Colorado Politics

Bracing for another round of ratepayer unrest in hard-pressed Pueblo

A public notice this week from the Colorado Office of Consumer Counsel announced that Pueblo’s main power utility, Rapid City, S.D.-based Black Hills Energy, is filing a request with the Public Utilities Commission to increase the monthly minimum charged to some of its residential customers in southern Colorado. In a addition to Pueblo, Black Hills provides power to Cañon City, Florence, Rocky Ford and Westcliffe.

Before anyone loses his cool, let’s note that this is actually a follow-up to a scaled-back rate hike approved by the PUC last fall. The Office of Consumer Counsel’s public notice explains:

As required by the PUC, Black Hills filed its “Phase II” electric rate case on Friday, July 7 in order to implement the PUC’s decision, issued on December 19, 2016, which lowered Black Hills’ proposed rate increase of approximately $8.5 million to $636,267.

In the current rate case, known as the rate design phase, Black Hills is required to divide the approved rate increase between its residential and business customers.

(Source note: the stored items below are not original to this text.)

-- ==== Sys2Proof/Machine/Gallery.lean ====
section
/-! DEFINITION. The Gallery's shared operations (chapter 12): handing a packet to the fabric, and the checks that a
received packet meets (R316, R331, R438). -/
namespace Sys2Proof.Machine

def fPortDown : FlagId := ⟨0x12, 0x60, 0⟩
def fMemberChange : FlagId := ⟨0x12, 0x60, 1⟩
def fRouteDrop : FlagId := ⟨0x12, 0x60, 2⟩
def fEpochDrop : FlagId := ⟨0x12, 0x60, 3⟩
def fSyncLost : FlagId := ⟨0x12, 0x60, 4⟩
def fAuthDrop : FlagId := ⟨0x12, 0x60, 5⟩

/-- The group epoch of the package (R330). -/
def State.epoch (s : State) : Nat := s.reg (pcs 0x12 0 0x10)

/-- The job slot of a job (R435): slot 0 serves job 0. -/
def State.jobSlotOf (s : State) (job : Nat) : Option (Nat × JobSlot) :=
  if job = 0 then some (0, agetD s.security.jobs 0 JobSlot.free)
  else s.security.jobs.find? fun p => p.1 != 0 && p.2.job == job

/-- The key slot of a phase. -/
def JobSlot.key (j : JobSlot) (phase : Nat) : KeySlot := if phase = 0 then j.p0 else j.p1

/-- The job that protects what the package sends in a class (log entry 5): the management job for TC1 and TC7, else the
job of the lowest job slot in use above 0, else the management job. -/
def State.jobOf (s : State) (tc : Nat) : Nat :=
  if tc = 1 ∨ tc = 7 then 0 else ((s.security.jobs.find? fun p => p.1 != 0 && p.2.job != 0).map fun p => p.2.job).getD 0

/-- The traffic class of an opcode (R316); SEG_DATA has three, and its class is the sender's. -/
def opcodeClass (op : Nat) : Option Nat :=
  if op = 0x01 ∨ op = 0x02 then some 1
  else if op = 0x08 ∨ op = 0x09 then some 7
  else if op = 0x10 ∨ op = 0x11 ∨ op = 0x12 then some 0
  else if op = 0x20 ∨ op = 0x21 then some 2
  else if 0x30 ≤ op ∧ op ≤ 0x37 then some 3
  else if op = 0x40 then some 4
  else none

/-- Flits of a packet with a payload of `n` bytes (R310). -/
def flitsOf (n : Nat) : Nat := 1 + ceilDiv n 64

/-- The tenant that a packet of its own is charged to (R490, counter 10): the session's, where the packet carries one
session's data; the device, where it carries several members'; none for other packets. -/
def State.packetTenant (s : State) (opcode : Nat) (oph : List (Nat × Nat × Nat)) : Option Nat :=
  let at_ := fun off => ((oph.find? fun q => q.1 == off).map fun q => q.2.2).getD 0
  let h := if opcode = 0x20 ∨ opcode = 0x40 then at_ 24 else if opcode = 0x11 ∨ opcode = 0x36 then at_ 32 else 0
  if opcode = 0x20 ∨ opcode = 0x40 ∨ opcode = 0x11 ∨ (opcode = 0x36 ∧ h ≠ 0) then
    some (((s.findHandle h).map fun i => (s.entry i).tenant).getD 0)
  else if 0x30 ≤ opcode ∧ opcode ≤ 0x37 then some 0
  else none

/-- A unit of this package hands a packet to the fabric (R311): FLOW from its die and unit number, EPOCH from GAL_EPOCH
(R331). SEQ and key phase are set when the packet leaves (R312, R437). -/
def State.send (s : State) (pkg dstDie tc srcDie unit opcode : Nat) (oph : List (Nat × Nat × Nat))
    (payload : List Byte) (note : List Nat) : State :=
  let p : Packet :=
    { dstPkg := pkg, dstDie := dstDie, tc := tc, srcPkg := s.pkg, srcDie := srcDie, flow := srcDie * 256 + unit
      opcode := opcode, job := s.jobOf tc, phase := 0, seq := 0, epoch := s.epoch % 2 ^ 16, hops := 0
      oph := leBytes 24 (oph.foldl (fun acc q => acc + q.2.2 % 256 ^ q.2.1 * 256 ^ (q.1 - 24)) 0)
      payload := payload, note := note }
  let s := match s.packetTenant opcode oph with
    | some t => s.charge t 10 1
    | none => s
  { s with gallery := { s.gallery with sending := s.gallery.sending ++ [p] } }

/-- The die index of an SD (R16): CD0 to CD15 are 0 to 15, SD0 to SD11 follow, then the IODs and EIDs. -/
def sdDie (sd : Nat) : Nat := 16 + sd

/-- Sub-codes of MIG_CTL, numbered in the order of R316's list, with the two acknowledgements after them (log entry 6). -/
inductive MigCode where
  | prepare | ready | handover | committed | abortReq | aborted | homeUpdate | closeNote | sealNote | dropNote
  | homeUpdateAck | closeNoteAck
deriving DecidableEq, Repr

/-- The number of a sub-code. -/
def MigCode.num : MigCode → Nat
  | .prepare => 0 | .ready => 1 | .handover => 2 | .committed => 3 | .abortReq => 4 | .aborted => 5 | .homeUpdate => 6
  | .closeNote => 7 | .sealNote => 8 | .dropNote => 9 | .homeUpdateAck => 10 | .closeNoteAck => 11

/-- A table SD sends a MIG_CTL message (R316). -/
def State.sendMig (s : State) (pkg sd : Nat) (c : MigCode) (handle moveSeq count : Nat) (note : List Nat) : State :=
  s.send pkg (sdDie sd) 0 (sdDie sd) 0xff 0x11
    [(24, 1, c.num), (32, 8, handle), (40, 4, moveSeq), (44, 4, count)] [] note

/-! ### Reception -/

/-- Count a dropped packet in a field of GAL_DROP of the IOD that received it: 0 AUTH, 1 ROUTE, 2 EPOCH, 3 MALFORMED. -/
def State.countDrop (s : State) (port kind : Nat) : State :=
  let s := s.addRegFld 0x12 (port % 2) 0x58 (16 * kind + 15) (16 * kind) 1
  if kind = 0 then s.setFlag fAuthDrop (port % 2)
  else if kind = 1 then s.setFlag fRouteDrop (port % 2)
  else if kind = 2 then s.setFlag fEpochDrop (port % 2)
  else s

/-- Whether a packet passes authentication (R437, R438): its job has a slot whose key slot of KEY_PHASE is not EMPTY and
the tag verifies; under the all-zero key of job 0 only ROLL_CALL, SYNC and SYNC_REPLY pass. -/
def State.authentic (s : State) (h : Head) (opcode : Nat) : Bool :=
  match s.jobSlotOf h.job with
  | none => false
  | some (_, j) =>
    if h.job == 0 && j.p0.state == .empty && j.p1.state == .empty then
      h.tagOk && (opcode == 0x01 || opcode == 0x02 || opcode == 0x08)
    else (j.key h.phase).state != .empty && h.tagOk

/-- The committed FABRIC transaction that awaits its switch (R331). -/
def State.pendingFabric (s : State) : Option CtTxn := s.txns.find? fun x => x.scope == .fabric && x.state == 2

/-- The member list that a FABRIC transaction stages (R330): MEMBER PARAMs of its items; PARAM_ID 0x01 of the FABRIC
section with the place in INDEX and the package in the value (log entry 7). -/
def CtTxn.members (x : CtTxn) : List Nat :=
  (x.items.filter fun i => i.section_ == 5 && i.item == 2 && leAt i.body 0 2 == 0x01).map fun i => leAt i.body 8 2

/-- The epoch check of R331. -/
def State.epochOk (s : State) (h : Head) : Bool :=
  let e := s.epoch
  if h.epoch == e % 2 ^ 16 then s.gallery.members.contains h.srcPkg
  else if h.epoch == (e + 1) % 2 ^ 16 then
    s.pendingFabric.any fun x => ((aget x.shadows (pcs 0x12 0 0x10)).any fun v => v.1 == e + 1) && x.members.contains h.srcPkg
  else if h.epoch == (e + 2 ^ 16 - 1) % 2 ^ 16 then
    s.now ≤ s.gallery.epochSwitch + 100000 && s.gallery.membersBefore.contains h.srcPkg
  else false

/-- Whether a packet's form follows R310 and R316. -/
def formOk (h : Head) (opcode : Nat) : Bool :=
  h.reservedZero && 1 ≤ h.len && h.len ≤ 65
    && (if h.len = 1 then h.payBytes == 0 else decide (64 * (h.len - 2) < h.payBytes ∧ h.payBytes ≤ 64 * (h.len - 1)))
    && (if opcode = 0x50 then h.tc == 4 || h.tc == 5 || h.tc == 6 else opcodeClass opcode == some h.tc)

/-- A packet for this package reaches its receiving island (R438, R331, R316): it is authenticated, its epoch is
checked, but for ROLL_CALL, SYNC, SYNC_REPLY and MGMT, and its form; then `act` acts on it. -/
def State.receive (s : State) (h : Head) (opcode : Nat) (act : State → State) : State :=
  if !s.authentic h opcode then s.countDrop h.port 0
  else if !(opcode == 0x01 || opcode == 0x02 || opcode == 0x08 || opcode == 0x09) && !s.epochOk h then
    s.countDrop h.port 2
  else if !formOk h opcode then s.countDrop h.port 3
  else act s

/-- A Gallery port exists on every package (R306). -/
def portExists (h : Head) : Bool := h.port < 16

end Sys2Proof.Machine
end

New rates, based upon the approved increase, began being charged on January 1, 2017, on a temporary basis and were based on the existing rate design. However, the current phase may result in a new rate design that may change the temporary rates charged to residential and business customers. The PUC must approve Black Hills’ proposed rate design or may order modifications to it.

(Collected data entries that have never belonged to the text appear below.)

-- ==== Sys2Proof/Machine/Cages.lean ====
section
/-! DEFINITION. Cages: moves of pages between tiers (R109 to R114), writes to pages (R99, R112), access decay (R107,
R118), the tier policy (R117, R119) and pressure demotion (R122, R123). -/
namespace Sys2Proof.Machine

/-! ### Requests -/

/-- Pages that a step in flight will write (R109): the pages at and after KV length of its members, their copies and
their metadata pages. -/
def State.writtenInFlight (s : State) (page : Nat) : Bool :=
  let members := (s.s0.run.toList ++ s.s1.run.toList).flatMap fun r => r.members.filter fun m => !m.removed && !m.applied
  members.any fun m =>
    let c := (s.sess m.slot).cur
    let md := aget s.models c.entry.model
    let p := md.elim 1 Model.pageTokens
    c.entry.metaUsa == page || m.newPages.contains page || (m.cows.any fun w => w.original == page || w.copy == page)
      || c.kvMap.any fun g => (g.2.usas.drop (c.kvLen / p)).contains page

/-- Cages of an SD between C3 and C9 (CAGE_STAT.ACTIVE). -/
def State.activeCages (s : State) (sd : Nat) : Nat := countBy (fun p => ownerSd p.2.usa == sd) s.cages

/-- The pools of a tier that may serve a request, by index (R96, R103): a T2 pool only while its device is in service
(XPN_DEV.STATE 1). -/
def State.tierPools (s : State) (sd tier : Nat) : List Nat :=
  if tier = 0 then [sd]
  else if tier = 1 then [0, 1]
  else (List.range 8).filter fun i => (agetD s.expanders i { state := 0, width := 0, capacity := 0 }).state == 1

/-- The pool that serves a request (R103): the one named, else the one whose SD share has the most free frames of the
class, the lower index of equals. -/
def State.choosePool (s : State) (sd tier cls : Nat) (named : Option Nat) : Option Nat :=
  match named with
  | some i => if (s.tierPools sd tier).contains i then some i else none
  | none =>
    minBy (fun i => 2 ^ 40 - (s.pool (poolKey sd tier i cls)).pool.free) (s.tierPools sd tier)

/-- A CAGE_ID that no cage of the SD bears (12 bits, not 0), as the key SD × 4,096 + ID. -/
def State.freeCageId (s : State) (sd : Nat) : Option Nat :=
  ((List.range 4095).map fun i => sd * 4096 + i + 1).find? fun k => (aget s.cages k).isNone

/-- C2 and C3 of an accepted request (R110): the destination frame, its scale block in T0 and the destination-tier use
are reserved together; then the leaf takes CAGE and CAGE_ID. `none` where a reservation fails. -/
def State.startCage (s : State) (page tier : Nat) (pool : Option Nat) (src : CageSource) (urgent : Bool) :
    Option State :=
  let n := ownerSd page
  match s.leaf page with
  | none => none
  | some l =>
    if !s.quotaFits l.tenant tier (pageUse l.sizeClass l.scaleBytes) then none
    else match s.choosePool n tier l.sizeClass pool, s.freeCageId n with
      | some p, some id =>
        match s.takeFrame n tier p l.sizeClass with
        | none => none
        | some (fr, s1) =>
          let sc := if tier != 0 || l.scaleBytes == 0 then some (none, s1)
            else (s1.takeScale n).map fun q => (some q.1, q.2)
          match sc with
          | none => none
          | some (blk, s2) =>
            let c : Cage := { usa := page, up := tier < l.tier, tier := tier, pool := p, frame := fr, scale := blk,
                              source := src, urgent := urgent, start := s.now, c5 := none, c7 := none,
                              oldTier := l.tier, oldPool := l.pool, oldFrame := l.frame, oldScale := l.scale,
                              marked := [], pins := 0 }
            let s3 := s2.addUse l.tenant tier (pageUse l.sizeClass l.scaleBytes)
            let s4 := s3.putLeaf page { l with cage := if tier < l.tier then .up else .down, cageId := id }
            some { s4 with cages := aset s4.cages id c }
      | _, _ => none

So, it’s more of a realignment, and it has yet to be approved by state regulators. But it’s still salt in the wounds in southern Colorado’s Steel City.

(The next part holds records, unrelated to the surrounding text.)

-- ==== Sys2Proof/Machine/SessionCmds.lean ====
section
/-! DEFINITION. The rows of the state table (R44) for the session commands of the host: what each does to a session that
has passed the checks of State.gate. A function named act… takes the frame and the slot. -/
namespace Sys2Proof.Machine

/-! ### Input -/

/-- Text of a frame is queued under the session's lock, held as a host command while the text unit works (R59); a frame
without bytes completes at once. -/
def State.takeText (s : State) (slot : Nat) (f : Frame) : State :=
  let s := s.queueFrameText slot f
  if f.payload.isEmpty then s.complete f stOk else s.lockFor slot f

/-- An APPEND as an untimed one (R44, R50). -/
def actAppend (f : Frame) (slot : Nat) (s : State) : State :=
  let e := s.entry slot
  match e.state with
  | .ready => s.takeText slot f
  | .waiting =>
    match e.waitReason with
    | .input => (s.setState slot .ready).takeText slot f
    | .timer | .outboxFull | .budget | .quota => s.takeText slot f
    | _ => s.complete f stSessionState
  | .held =>
    if e.prior = .waiting then
      match e.waitReason with
      | .input => (s.putEntry slot { e with prior := .ready, waitReason := .none }).takeText slot f
      | .timer | .outboxFull | .budget | .quota => s.takeText slot f
      | _ => s.complete f stSessionState
    else s.takeText slot f
  | _ => s.complete f stSessionState

/-- A TIMED APPEND whose NOT_BEFORE lies after its stamp (R44, R50). -/
def actTimedAppend (f : Frame) (slot : Nat) (s : State) : State :=
  let e := s.entry slot
  let wait := fun (s : State) =>
    let x := s.sess slot
    s.putSess slot { x with timed := insBy Waiting.stamp ⟨f, s.now, none⟩ x.timed }
  let timer := fun (s : State) => ((s.setWait slot .timer).arm slot .notBefore f.param).takeText slot f
  match e.state with
  | .ready => timer s
  | .waiting =>
    match e.waitReason with
    | .input => timer s
    | .timer | .outboxFull | .budget | .quota => wait s
    | _ => s.complete f stSessionState
  | .held =>
    if e.prior = .waiting && (e.waitReason == .tool || e.waitReason == .peer) then s.complete f stSessionState else wait s
  | _ => s.complete f stSessionState

/-- SESSION_APPEND behind its gate (R44, R50, R401). -/
def actSessionAppend (f : Frame) (slot : Nat) (s : State) : State :=
  if !continuationOk (s.sess slot) f then s.complete f stFrameField
  else if f.timed && s.now < f.param then actTimedAppend f slot s
  else actAppend f slot s

/-- How a RESUME is judged (R52): its CALL_ID, then, for the tool wait it answers, its stamp against D. -/
inductive ResumeVerdict where
  | field | late | accepted
deriving DecidableEq, Repr

/-- R52 for a RESUME of the present stamp. -/
def judgeResume (e : Entry) (callId now : Nat) : ResumeVerdict :=
  if callId > e.callId then .field
  else if callId < e.callId then .late
  else if e.waitReason == .tool && e.deadline != 0 && e.deadline < now then .late
  else .accepted
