/-- Carried tokens and W of a chunk of `n` pending tokens of `left`, under a limit on W (R73, R75, R495); `whole` says
that the chunk may carry the last pending token and then samples. -/
def chunkCarry (n left room : Nat) (whole : Bool) : Nat × Nat :=
  if whole && n == left then
    if n + 1 ≤ room then (n, n + 1) else let k := min (n - 1) room; (k, k)
  else let k := min n room; (k, k)

/-- The shape of a session in a step (R73 to R76, R495): `matched` of its pending tokens are taken by a prefix match,
`maxCls` bounds the class. `none` where nothing fits. -/
def State.shapeOf (s : State) (s1 : Bool) (slot matched budget room maxCls : Nat) (m : Model) : Option Shape :=
  let x := s.sess slot
  let op := bit x.cur.openToken.isSome
  let left := x.pending.length - matched
  if !s1 && x.positions == 1 && !x.inputHeld then
    if budget = 0 ∨ room = 0 then none
    else
      let d := s.draftCount x m budget room
      some { decode := true, drafts := d, carried := left, cls := 0, worst := d + 1 }
  else
    let whole := !s1 && !x.inputHeld
    let chunkMax := (chunkClasses[s.regFld 0x03 0 0x00 18 16]?).getD 2048
    let want := classFor (min (left + op) chunkMax)
    match classWithin (min (min want maxCls) budget) with
    | none => none
    | some cls =>
      let n := min (cls - op) (if whole then left else left - 1)
      let (k, w) := chunkCarry n left room whole
      if k = 0 then none
      else some { decode := false, drafts := 0, carried := k, cls := if k < n then classFor (k + op) else cls, worst := w }

/-- W of the smallest shape of a session (R495): no draft, or one carried token. -/
def Session.smallestWorst (x : Session) (s1 : Bool) (matched : Nat) : Nat :=
  if !s1 && !x.inputHeld && 2 ≤ x.positions && x.pending.length - matched == 1 then 2 else 1

/-! ### The protected dirty set (R379, R383) -/

/-- The protected dirty set in bytes (R379): the session table, the ledger snapshot, pages with DIRTY_DUR; of every
CLASS_D session changed since its last journal entry the metadata page, text block and input pages; pages captured into
entries not yet committed. -/
def State.durableSet (s : State) : Nat :=
  let pages := sumBy (fun p => if p.2.dirtyDur then pageUse p.2.sizeClass p.2.scaleBytes else 0) s.leaves
  let ses := sumBy (fun p =>
    let e := p.2.cur.entry
    if e.classD && e.state != .free && (s.leaf e.metaUsa).any (·.dirtyDur) then
      4096 * (1 + p.2.textHeld) - 4096 else 0) s.sessions
  let caps := sumBy (fun w => sumBy PageRecord.size w.entry.records) s.power.writes
  513 * 2 ^ 20 + pages + ses + caps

Rate hikes can leave ratepayers hot under the collar anywhere – but nowhere more so than in Pueblo, where power rates are by many accounts among the highest in Colorado. The community has been the scene of ratepayer outrage more than once in recent years in the face of successive rate hikes.

During the 2017 legislative session, Pueblo lawmakers successfully carried a bill to bring more transparency to Coloradans’ power bills – a policy nostrum that won’t do much to stop spiraling power rates but nonetheless seemed directed at Black Hills.

When the PUC has taken its show on the road and held field hearings in Pueblo to gauge public input on pending Black Hills rate hikes, locals have turned out in droves and vented their fury at the commission as well as the utility.

Even if the latest pending request is just a footnote, its timing in the dog days of summer is likely to rouse ratepayers’ ire – and perhaps prompt more legislation in the 2018 session?